*** Records for this exercise Section Begins ***
-- ==== Sys2Proof/Machine/System.lean ====
section
/-! DEFINITION. The system operation (`44_system.md`). -/

namespace Sys2Proof.Machine

/-- `RESET l` (R68). -/
def execReset (l : Level) (s : State) : Host.Outcome State Fault Refusal := .next (s.doReset l)

end Sys2Proof.Machine
end

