-- ==== Sys2Proof/Machine/Step.lean ====
section
/-! DEFINITION. One step takes the oldest thing the environment has ready (`00_scope.md` rule R6); with nothing
ready no event happens and nothing changes (log 6). -/

namespace Sys2Proof.Machine

def step (s : State) : Host.Outcome State Fault Refusal :=
  match s.inputs with
  | [] => .next s
  | i :: rest => takeInput i (s.writeInputs rest)

/-- The word of the opcode table, stored as R30 says, is the next thing the environment presents. -/
def State.withFetchWord (s : State) (nbits w : Nat) : State :=
  s.writeInputs (.word (tableByte nbits w 0) (tableByte nbits w 1) (tableByte nbits w 2) :: s.inputs)

end Sys2Proof.Machine
end

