-- ==== Sys2Proof/Tests/Slice0.lean ====
section
/-! SUPPORT. The model's own tests. Expected results are the vectors of `95_test_vectors.md` (named in each test's
comment) or are read off the encodings of R38; the illustrative configuration is that of its section 2.5. After
the tests come the witnesses: for every statement with hypotheses, a concrete case that meets them. -/

namespace Sys2Proof.Tests

open Sys2Proof.Machine

/-! Well-formedness: an ill-formed term for each check, and a well-formed one. -/

/-- Section 2.5: TIMER_CLOCK_HZ = 8000000, one known code, fallback 50.0 Hz. -/
def illustrative : BoundaryData := { timerClockHz := 8000000, selTable := [(0x3F, 670)], fallbackDhz := 500 }

theorem test_wf_accepts_illustrative : illustrative.wf = true := by decide

theorem test_wf_refuses_zero_fallback : { illustrative with fallbackDhz := 0 }.wf = false := by decide

theorem test_wf_refuses_zero_period : { illustrative with fallbackDhz := 312501 }.wf = false := by decide

theorem test_wf_accepts_period_one : { illustrative with fallbackDhz := 312500 }.wf = true := by decide

theorem test_wf_refuses_wide_period : { illustrative with fallbackDhz := 4 }.wf = false := by decide

theorem test_wf_refuses_entry : { illustrative with selTable := [(0x3F, 670), (1, 0)] }.wf = false := by decide

theorem test_wf_refuses_two_entries : { illustrative with selTable := [(0x3F, 670), (0x3F, 719)] }.wf = false := by
  decide

theorem test_documented_refuses_short_table : illustrative.documented = false := by decide

theorem test_documented_accepts : Boundary.existsOne.documented = true := by decide

theorem test_start_refuses_tick : startsWithReset [.tick, .reset 0] = false := by decide

theorem test_start_refuses_empty : startsWithReset [] = false := by decide

theorem test_start_accepts_reset : startsWithReset [.reset 1, .tick] = true := by decide

/-! Decoding: words written out from R38's patterns (E1 to E15 of section 2.7). -/

theorem test_decode_reset : decodeWord 0b00000000000000000001#20 = .event (.reset 1) := by decide

theorem test_decode_tick : decodeWord 0b00010000000000000000#20 = .event .tick := by decide

theorem test_decode_edge : decodeWord 0b00100000000000000001#20 = .event (.edge 1) := by decide

theorem test_decode_pin : decodeWord 0b00110000000000000000#20 = .event (.pin 0) := by decide

theorem test_decode_settop : decodeWord 0b01000000000111010010#20 = .event (.setTop 466) := by decide

theorem test_decode_clk : decodeWord 0b01010000000000000000#20 = .event .clk := by decide

theorem test_decode_select : decodeWord 0b01100000000000111111#20 = .event (.select 0x3F) := by decide

/-- E3, E5, E13, E14, E15: reserved. -/
theorem test_decode_reserved :
    decodeWord 0x00002 = .invalid .reservedArg ∧ decodeWord 0x10001 = .invalid .reservedArg ∧
      decodeWord 0x60100 = .invalid .reservedArg ∧ decodeWord 0x70000 = .invalid .reservedOp ∧
      decodeWord 0xF0000 = .invalid .reservedOp := by decide

/-- E8: every `arg` is legal for `SETTOP`. -/
theorem test_decode_settop_all_ones : decodeWord 0x4FFFF = .event (.setTop 65535) := by decide

/-- Section 2.7: 0x6003F is stored as 3F 00 06. -/
theorem test_stored_select : storedInput (.select 0x3F) = .word 0x3F 0x00 0x06 := by decide

/-- R30: the top four bits of the third byte are zero. -/
theorem test_padding_refused : decodeStored 0x3F 0x00 0x16 = .invalid .nonzeroPadding := by decide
*** Records for this exercise Section Ends ***
From the entries above, extract only the lines running from the one containing "theorem test_start_refuses_tick : startsWithReset" through the one containing "section 2.7). -/", inclusive.

theorem test_start_refuses_tick : startsWithReset [.tick, .reset 0] = false := by decide

theorem test_start_refuses_empty : startsWithReset [] = false := by decide

theorem test_start_accepts_reset : startsWithReset [.reset 1, .tick] = true := by decide

/-! Decoding: words written out from R38's patterns (E1 to E15 of section 2.7). -/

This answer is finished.